It may not be as good as you hope!
An engineer writes a program, often using routines borrowed from existing work.
It crashes.
The engineer debugs it until it runs.
It gives silly results
The engineer debugs it until the results are about right.
Then the engineer stops.
Fortran programs are used to design aircraft, ships, bridges, power plant,
space craft... The engineers already know that the results they generate are about right.
Man years of program development on expensive equipment are invested for the last few percent
of accuracy which go beyond the engineer's intuition.
Those last few percent depend on the quality of the code. But in 100,000 lines how can we
know that all of the subroutine arguments are consistent, that none of the statements run into
the comment field beyond column 72; that there are no commas missing from lists? Compilers and
linkers are unlikely to find these problems. Imagine the labour of checking 5000 subroutine
call sites visually to see whether the arguments are consistent with the sub-program
definitions. These checks are automated by FPT.

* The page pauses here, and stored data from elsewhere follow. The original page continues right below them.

-- ==== Sys2Proof/Laws/State.lean ====
section
/-! SUPPORT. What each named update of the state leaves alone: one lemma for each field and each update, all by definition, and what
a part of the state is after an update of that part. -/

namespace Sys2Proof.Machine

variable (s : State)

/-! ## setReg -/

@[simp] theorem State.setReg_pending (a : Nat) (v : Word) : (s.setReg a v).pending = s.pending := rfl
@[simp] theorem State.setReg_now (a : Nat) (v : Word) : (s.setReg a v).now = s.now := rfl
@[simp] theorem State.setReg_freeCtr (a : Nat) (v : Word) : (s.setReg a v).freeCtr = s.freeCtr := rfl
@[simp] theorem State.setReg_inForce (a : Nat) (v : Word) : (s.setReg a v).inForce = s.inForce := rfl
@[simp] theorem State.setReg_late (a : Nat) (v : Word) : (s.setReg a v).late = s.late := rfl
@[simp] theorem State.setReg_written (a : Nat) (v : Word) : (s.setReg a v).written = s.written := rfl
@[simp] theorem State.setReg_held (a : Nat) (v : Word) : (s.setReg a v).held = s.held := rfl
@[simp] theorem State.setReg_axes (a : Nat) (v : Word) : (s.setReg a v).axes = s.axes := rfl
@[simp] theorem State.setReg_ports (a : Nat) (v : Word) : (s.setReg a v).ports = s.ports := rfl
@[simp] theorem State.setReg_tiles (a : Nat) (v : Word) : (s.setReg a v).tiles = s.tiles := rfl
@[simp] theorem State.setReg_engines (a : Nat) (v : Word) : (s.setReg a v).engines = s.engines := rfl
@[simp] theorem State.setReg_encs (a : Nat) (v : Word) : (s.setReg a v).encs = s.encs := rfl
@[simp] theorem State.setReg_net (a : Nat) (v : Word) : (s.setReg a v).net = s.net := rfl
@[simp] theorem State.setReg_vms (a : Nat) (v : Word) : (s.setReg a v).vms = s.vms := rfl
@[simp] theorem State.setReg_cabs (a : Nat) (v : Word) : (s.setReg a v).cabs = s.cabs := rfl
@[simp] theorem State.setReg_recorder (a : Nat) (v : Word) : (s.setReg a v).recorder = s.recorder := rfl
@[simp] theorem State.setReg_dev (a : Nat) (v : Word) : (s.setReg a v).dev = s.dev := rfl
@[simp] theorem State.setReg_out (a : Nat) (v : Word) : (s.setReg a v).out = s.out := rfl

/-! ## setForce -/

@[simp] theorem State.setForce_pending (a : Nat) (v : Word) : (s.setForce a v).pending = s.pending := rfl
@[simp] theorem State.setForce_now (a : Nat) (v : Word) : (s.setForce a v).now = s.now := rfl
@[simp] theorem State.setForce_freeCtr (a : Nat) (v : Word) : (s.setForce a v).freeCtr = s.freeCtr := rfl
@[simp] theorem State.setForce_regs (a : Nat) (v : Word) : (s.setForce a v).regs = s.regs := rfl
@[simp] theorem State.setForce_late (a : Nat) (v : Word) : (s.setForce a v).late = s.late := rfl
@[simp] theorem State.setForce_written (a : Nat) (v : Word) : (s.setForce a v).written = s.written := rfl
@[simp] theorem State.setForce_held (a : Nat) (v : Word) : (s.setForce a v).held = s.held := rfl
@[simp] theorem State.setForce_axes (a : Nat) (v : Word) : (s.setForce a v).axes = s.axes := rfl
@[simp] theorem State.setForce_ports (a : Nat) (v : Word) : (s.setForce a v).ports = s.ports := rfl
@[simp] theorem State.setForce_tiles (a : Nat) (v : Word) : (s.setForce a v).tiles = s.tiles := rfl
@[simp] theorem State.setForce_engines (a : Nat) (v : Word) : (s.setForce a v).engines = s.engines := rfl
@[simp] theorem State.setForce_encs (a : Nat) (v : Word) : (s.setForce a v).encs = s.encs := rfl
@[simp] theorem State.setForce_net (a : Nat) (v : Word) : (s.setForce a v).net = s.net := rfl
@[simp] theorem State.setForce_vms (a : Nat) (v : Word) : (s.setForce a v).vms = s.vms := rfl
@[simp] theorem State.setForce_cabs (a : Nat) (v : Word) : (s.setForce a v).cabs = s.cabs := rfl
@[simp] theorem State.setForce_recorder (a : Nat) (v : Word) : (s.setForce a v).recorder = s.recorder := rfl
@[simp] theorem State.setForce_dev (a : Nat) (v : Word) : (s.setForce a v).dev = s.dev := rfl
@[simp] theorem State.setForce_out (a : Nat) (v : Word) : (s.setForce a v).out = s.out := rfl

/-! ## setFld -/

@[simp] theorem State.setFld_pending (a : Nat) (f : Fld) (x : Nat) : (s.setFld a f x).pending = s.pending := rfl
@[simp] theorem State.setFld_now (a : Nat) (f : Fld) (x : Nat) : (s.setFld a f x).now = s.now := rfl
@[simp] theorem State.setFld_freeCtr (a : Nat) (f : Fld) (x : Nat) : (s.setFld a f x).freeCtr = s.freeCtr := rfl
@[simp] theorem State.setFld_inForce (a : Nat) (f : Fld) (x : Nat) : (s.setFld a f x).inForce = s.inForce := rfl
@[simp] theorem State.setFld_late (a : Nat) (f : Fld) (x : Nat) : (s.setFld a f x).late = s.late := rfl
@[simp] theorem State.setFld_written (a : Nat) (f : Fld) (x : Nat) : (s.setFld a f x).written = s.written := rfl
@[simp] theorem State.setFld_held (a : Nat) (f : Fld) (x : Nat) : (s.setFld a f x).held = s.held := rfl
@[simp] theorem State.setFld_axes (a : Nat) (f : Fld) (x : Nat) : (s.setFld a f x).axes = s.axes := rfl
@[simp] theorem State.setFld_ports (a : Nat) (f : Fld) (x : Nat) : (s.setFld a f x).ports = s.ports := rfl
@[simp] theorem State.setFld_tiles (a : Nat) (f : Fld) (x : Nat) : (s.setFld a f x).tiles = s.tiles := rfl
@[simp] theorem State.setFld_engines (a : Nat) (f : Fld) (x : Nat) : (s.setFld a f x).engines = s.engines := rfl
@[simp] theorem State.setFld_encs (a : Nat) (f : Fld) (x : Nat) : (s.setFld a f x).encs = s.encs := rfl
@[simp] theorem State.setFld_net (a : Nat) (f : Fld) (x : Nat) : (s.setFld a f x).net = s.net := rfl
@[simp] theorem State.setFld_vms (a : Nat) (f : Fld) (x : Nat) : (s.setFld a f x).vms = s.vms := rfl
@[simp] theorem State.setFld_cabs (a : Nat) (f : Fld) (x : Nat) : (s.setFld a f x).cabs = s.cabs := rfl
@[simp] theorem State.setFld_recorder (a : Nat) (f : Fld) (x : Nat) : (s.setFld a f x).recorder = s.recorder := rfl
@[simp] theorem State.setFld_dev (a : Nat) (f : Fld) (x : Nat) : (s.setFld a f x).dev = s.dev := rfl
@[simp] theorem State.setFld_out (a : Nat) (f : Fld) (x : Nat) : (s.setFld a f x).out = s.out := rfl

/-! ## setBit -/

@[simp] theorem State.setBit_pending (a : Nat) (f : Fld) (y : Bool) : (s.setBit a f y).pending = s.pending := rfl
@[simp] theorem State.setBit_now (a : Nat) (f : Fld) (y : Bool) : (s.setBit a f y).now = s.now := rfl
@[simp] theorem State.setBit_freeCtr (a : Nat) (f : Fld) (y : Bool) : (s.setBit a f y).freeCtr = s.freeCtr := rfl
@[simp] theorem State.setBit_inForce (a : Nat) (f : Fld) (y : Bool) : (s.setBit a f y).inForce = s.inForce := rfl
@[simp] theorem State.setBit_late (a : Nat) (f : Fld) (y : Bool) : (s.setBit a f y).late = s.late := rfl
@[simp] theorem State.setBit_written (a : Nat) (f : Fld) (y : Bool) : (s.setBit a f y).written = s.written := rfl
@[simp] theorem State.setBit_held (a : Nat) (f : Fld) (y : Bool) : (s.setBit a f y).held = s.held := rfl
@[simp] theorem State.setBit_axes (a : Nat) (f : Fld) (y : Bool) : (s.setBit a f y).axes = s.axes := rfl
@[simp] theorem State.setBit_ports (a : Nat) (f : Fld) (y : Bool) : (s.setBit a f y).ports = s.ports := rfl
@[simp] theorem State.setBit_tiles (a : Nat) (f : Fld) (y : Bool) : (s.setBit a f y).tiles = s.tiles := rfl
@[simp] theorem State.setBit_engines (a : Nat) (f : Fld) (y : Bool) : (s.setBit a f y).engines = s.engines := rfl
@[simp] theorem State.setBit_encs (a : Nat) (f : Fld) (y : Bool) : (s.setBit a f y).encs = s.encs := rfl
@[simp] theorem State.setBit_net (a : Nat) (f : Fld) (y : Bool) : (s.setBit a f y).net = s.net := rfl
@[simp] theorem State.setBit_vms (a : Nat) (f : Fld) (y : Bool) : (s.setBit a f y).vms = s.vms := rfl
@[simp] theorem State.setBit_cabs (a : Nat) (f : Fld) (y : Bool) : (s.setBit a f y).cabs = s.cabs := rfl
@[simp] theorem State.setBit_recorder (a : Nat) (f : Fld) (y : Bool) : (s.setBit a f y).recorder = s.recorder := rfl
@[simp] theorem State.setBit_dev (a : Nat) (f : Fld) (y : Bool) : (s.setBit a f y).dev = s.dev := rfl
@[simp] theorem State.setBit_out (a : Nat) (f : Fld) (y : Bool) : (s.setBit a f y).out = s.out := rfl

This example came from a real simulation program
The Q.A. checks made by FPT include the detection of:
Fortran keywords and intrinsic function names apparently used for
variables and arrays
Text running into the comment field at the end of the fixed format Fortran line
Space characters embedded in names or numbers
Variables which are read but never written, written but never read or
declared but never used. The check is made across all sub-programs, taking into account the
way different routines access modules and COMMON blocks
Subroutine and function arguments of the wrong data type or size
(e.g. REAL*8 for REAL*4)
Named COMMON block locations with different types or addresses in
different sub-programs
Different objects which occupy overlapping memory in COMMON blocks
Fortran parameters with different values in different sub-programs
Variables in COMMON blocks, derived types, STRUCTURE constructs or EQUIVALENCE
statements, which are not aligned to the appropriate byte boundaries in memory
These checks can be configured by the user, and are made with
surprising speed, even for large applications. They may be made either interactively or in
batch mode.
One user summarized the power of Fortran Partner™ by saying:
"...we needed a black box that could look at code before our developers spent
£20,000 on a day's use of the simulator. FPT paid for itself on just one day! "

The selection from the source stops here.